-- ==== Sys2Proof/Laws/Encoding.lean ====
section
/-! SUPPORT. The fields of a word of format C, the parts of a packed colour, and what decoding to a command
says about the word. -/

namespace Sys2Proof

@[simp] theorem fieldOpc_formatC (o : BitVec 8) (a : Index) (v : Colour) : fieldOpc (formatC o a v) = o := by
  refine BitVec.eq_of_getLsbD_eq fun i hi => ?_
  simp only [fieldOpc, formatC, BitVec.getLsbD_extractLsb', BitVec.getLsbD_append]
  simp [hi, show ¬ 40 + i < 24 by omega, show ¬ 40 + i - 24 < 16 by omega,
    show 40 + i - 24 - 16 = i by omega]

@[simp] theorem fieldA_formatC (o : BitVec 8) (a : Index) (v : Colour) : fieldA (formatC o a v) = a := by
  refine BitVec.eq_of_getLsbD_eq fun i hi => ?_
  simp only [fieldA, formatC, BitVec.getLsbD_extractLsb', BitVec.getLsbD_append]
  simp [hi]

@[simp] theorem fieldV_formatC (o : BitVec 8) (a : Index) (v : Colour) : fieldV (formatC o a v) = v := by
  refine BitVec.eq_of_getLsbD_eq fun i hi => ?_
  simp only [fieldV, formatC, BitVec.getLsbD_extractLsb', BitVec.getLsbD_append]
  simp [hi]

/-- Bits below 40 of a word are `A` and `V`: they are all zero when both fields are. -/
theorem extractLsb'_formatC_zero (o : BitVec 8) : (formatC o 0 0).extractLsb' 0 40 = 0 := by
  refine BitVec.eq_of_getLsbD_eq fun i hi => ?_
  simp only [formatC, BitVec.getLsbD_extractLsb', BitVec.getLsbD_append]
  simp [hi]
  omega

/-- Every word is put together from its three fields (R45). -/
theorem formatC_fields (w : CmdWord) : formatC (fieldOpc w) (fieldA w) (fieldV w) = w := by
  refine BitVec.eq_of_getLsbD_eq fun i hi => ?_
  simp only [formatC, fieldOpc, fieldA, fieldV, BitVec.getLsbD_append, BitVec.getLsbD_extractLsb']
  by_cases h1 : i < 24
  · simp [h1]
  · by_cases h2 : i - 24 < 16
    · simp [h1, h2, show 24 + (i - 24) = i by omega]
    · simp [h1, h2, show 40 + (i - 24 - 16) = i by omega, show i - 24 - 16 < 8 by omega]

@[simp] theorem redOf_packColour (r g b : Byte) : redOf (packColour r g b) = r := by
  refine BitVec.eq_of_getLsbD_eq fun i hi => ?_
  simp only [redOf, packColour, BitVec.getLsbD_extractLsb', BitVec.getLsbD_append]
  simp [hi, show ¬ 16 + i < 8 by omega, show ¬ 16 + i - 8 < 8 by omega, show 16 + i - 8 - 8 = i by omega]

@[simp] theorem greenOf_packColour (r g b : Byte) : greenOf (packColour r g b) = g := by
  refine BitVec.eq_of_getLsbD_eq fun i hi => ?_
  simp only [greenOf, packColour, BitVec.getLsbD_extractLsb', BitVec.getLsbD_append]
  simp [hi]

@[simp] theorem blueOf_packColour (r g b : Byte) : blueOf (packColour r g b) = b := by
  refine BitVec.eq_of_getLsbD_eq fun i hi => ?_
  simp only [blueOf, packColour, BitVec.getLsbD_extractLsb', BitVec.getLsbD_append]
  simp [hi]

/-- A 24-bit value is put together from its three bytes (R36, R46). -/
@[simp] theorem packColour_parts (c : Colour) : packColour (redOf c) (greenOf c) (blueOf c) = c := by
  refine BitVec.eq_of_getLsbD_eq fun i hi => ?_
  simp only [packColour, redOf, greenOf, blueOf, BitVec.getLsbD_append, BitVec.getLsbD_extractLsb']
  by_cases h1 : i < 8
  · simp [h1]
  · by_cases h2 : i - 8 < 8
    · simp [h1, h2, show 8 + (i - 8) = i by omega]
    · simp [h1, h2, show 16 + (i - 8 - 8) = i by omega, show i - 8 - 8 < 8 by omega]

/-- Concatenation as a number: `a ++ b` has `a` in the more significant bits (R8). -/
theorem toNat_append_add {v w : Nat} (x : BitVec v) (y : BitVec w) :
    (x ++ y).toNat = x.toNat * 2 ^ w + y.toNat := by
  rw [BitVec.toNat_append, ← Nat.shiftLeft_add_eq_or_of_lt y.isLt, Nat.shiftLeft_eq]

/-- A word of format C as a number (R45). -/
theorem formatC_toNat (o : BitVec 8) (a : Index) (v : Colour) :
    (formatC o a v).toNat = o.toNat * 2 ^ 40 + a.toNat * 2 ^ 24 + v.toNat := by
  simp only [formatC, toNat_append_add]
  omega

/-- The fields of a word as numbers (R45). -/
theorem fieldOpc_toNat (w : CmdWord) : (fieldOpc w).toNat = w.toNat / 2 ^ 40 := by
  have := w.isLt
  rw [fieldOpc, BitVec.extractLsb'_toNat, Nat.shiftRight_eq_div_pow, Nat.mod_eq_of_lt (by omega)]

theorem fieldA_toNat (w : CmdWord) : (fieldA w).toNat = w.toNat / 2 ^ 24 % 2 ^ 16 := by
  rw [fieldA, BitVec.extractLsb'_toNat, Nat.shiftRight_eq_div_pow]

theorem fieldV_toNat (w : CmdWord) : (fieldV w).toNat = w.toNat % 2 ^ 24 := by
  rw [fieldV, BitVec.extractLsb'_toNat, Nat.shiftRight_eq_div_pow, pow_zero, Nat.div_one]

/-- A cut of a value is zero when the number cut from it is. -/
theorem extractLsb'_eq_zero_iff {n : Nat} (x : BitVec n) (lo k : Nat) :
    x.extractLsb' lo k = 0 ↔ x.toNat / 2 ^ lo % 2 ^ k = 0 := by
  rw [← BitVec.toNat_inj, BitVec.extractLsb'_toNat, Nat.shiftRight_eq_div_pow]
  simp

/-- `Color(r, g, b)` is the number `(r << 16) | (g << 8) | b` (R54, R116). -/
theorem packColour_toNat (r g b : Byte) :
    (packColour r g b).toNat = r.toNat * 65536 + g.toNat * 256 + b.toNat := by
  have hg := g.isLt
  have hb := b.isLt
  simp only [packColour, BitVec.toNat_append]
  rw [← Nat.shiftLeft_add_eq_or_of_lt hb, ← Nat.shiftLeft_add_eq_or_of_lt hg]
  simp only [Nat.shiftLeft_eq]
  omega

/-- When a row with must-be-zero bits decodes, they are zero and the command is the row's. -/
theorem needZero_ok {k : Nat} {zero : BitVec k} {i j : Instr} :
    needZero zero i = .ok j ↔ zero = 0 ∧ i = j := by
  unfold needZero
  split
  · simp [*]
  · simp only [reduceCtorEq, false_iff]
    exact fun h => ‹¬ zero = 0› h.1

@[simp] theorem needZero_zero {k : Nat} (i : Instr) : needZero (0 : BitVec k) i = .ok i := by simp [needZero]

/-! ### Masking a word field by field (R47) -/

theorem formatC_and (o o' : BitVec 8) (a a' : Index) (v v' : Colour) :
    formatC o a v &&& formatC o' a' v' = formatC (o &&& o') (a &&& a') (v &&& v') := by
  refine BitVec.eq_of_getLsbD_eq fun i _ => ?_
  simp only [formatC, BitVec.getLsbD_and, BitVec.getLsbD_append]
  split_ifs <;> rfl

theorem formatC_inj {o o' : BitVec 8} {a a' : Index} {v v' : Colour} :
    formatC o a v = formatC o' a' v' ↔ o = o' ∧ a = a' ∧ v = v' := by
  refine ⟨fun h => ⟨?_, ?_, ?_⟩, fun ⟨ho, ha, hv⟩ => by rw [ho, ha, hv]⟩
  · rw [← fieldOpc_formatC o a v, h, fieldOpc_formatC]
  · rw [← fieldA_formatC o a v, h, fieldA_formatC]
  · rw [← fieldV_formatC o a v, h, fieldV_formatC]

/-- The type flags are well formed when the number they make is below 4 (R49). -/
theorem flagsOk_iff (tf : Byte) : (speedClassOk tf && flagsReservedOk tf) = true ↔ tf.toNat < 4 := by
  have := tf.isLt
  simp only [speedClassOk, flagsReservedOk, Bool.and_eq_true, beq_iff_eq]
  rw [extractLsb'_eq_zero_iff, extractLsb'_eq_zero_iff]
  omega

theorem flags_masked {tf : Byte} (h : (speedClassOk tf && flagsReservedOk tf) = true) :
    packColour 0 0 tf &&& 0xFFFFFC = 0 := by
  have h4 := (flagsOk_iff tf).1 h
  have hv : tf = BitVec.ofNat 8 tf.toNat := by simp
  rw [hv]
  generalize tf.toNat = k at h4
  interval_cases k <;> decide

theorem level_masked (l : Byte) : packColour 0 0 l &&& 0xFFFF00 = 0 := by
  rw [show (0xFFFF00 : Colour) = packColour 0xFF 0xFF 0x00 by decide]
  refine BitVec.eq_of_getLsbD_eq fun i _ => ?_
  simp only [packColour, BitVec.getLsbD_and, BitVec.getLsbD_append]
  split_ifs <;> simp

end Sys2Proof
end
◆ ◆ ◆
Problem to work on: Select, from the listing, all lines that include the word "blueOf".

Task solution:
@[simp] theorem blueOf_packColour (r g b : Byte) : blueOf (packColour r g b) = b := by
  simp only [blueOf, packColour, BitVec.getLsbD_extractLsb', BitVec.getLsbD_append]
@[simp] theorem packColour_parts (c : Colour) : packColour (redOf c) (greenOf c) (blueOf c) = c := by
  simp only [packColour, redOf, greenOf, blueOf, BitVec.getLsbD_append, BitVec.getLsbD_extractLsb']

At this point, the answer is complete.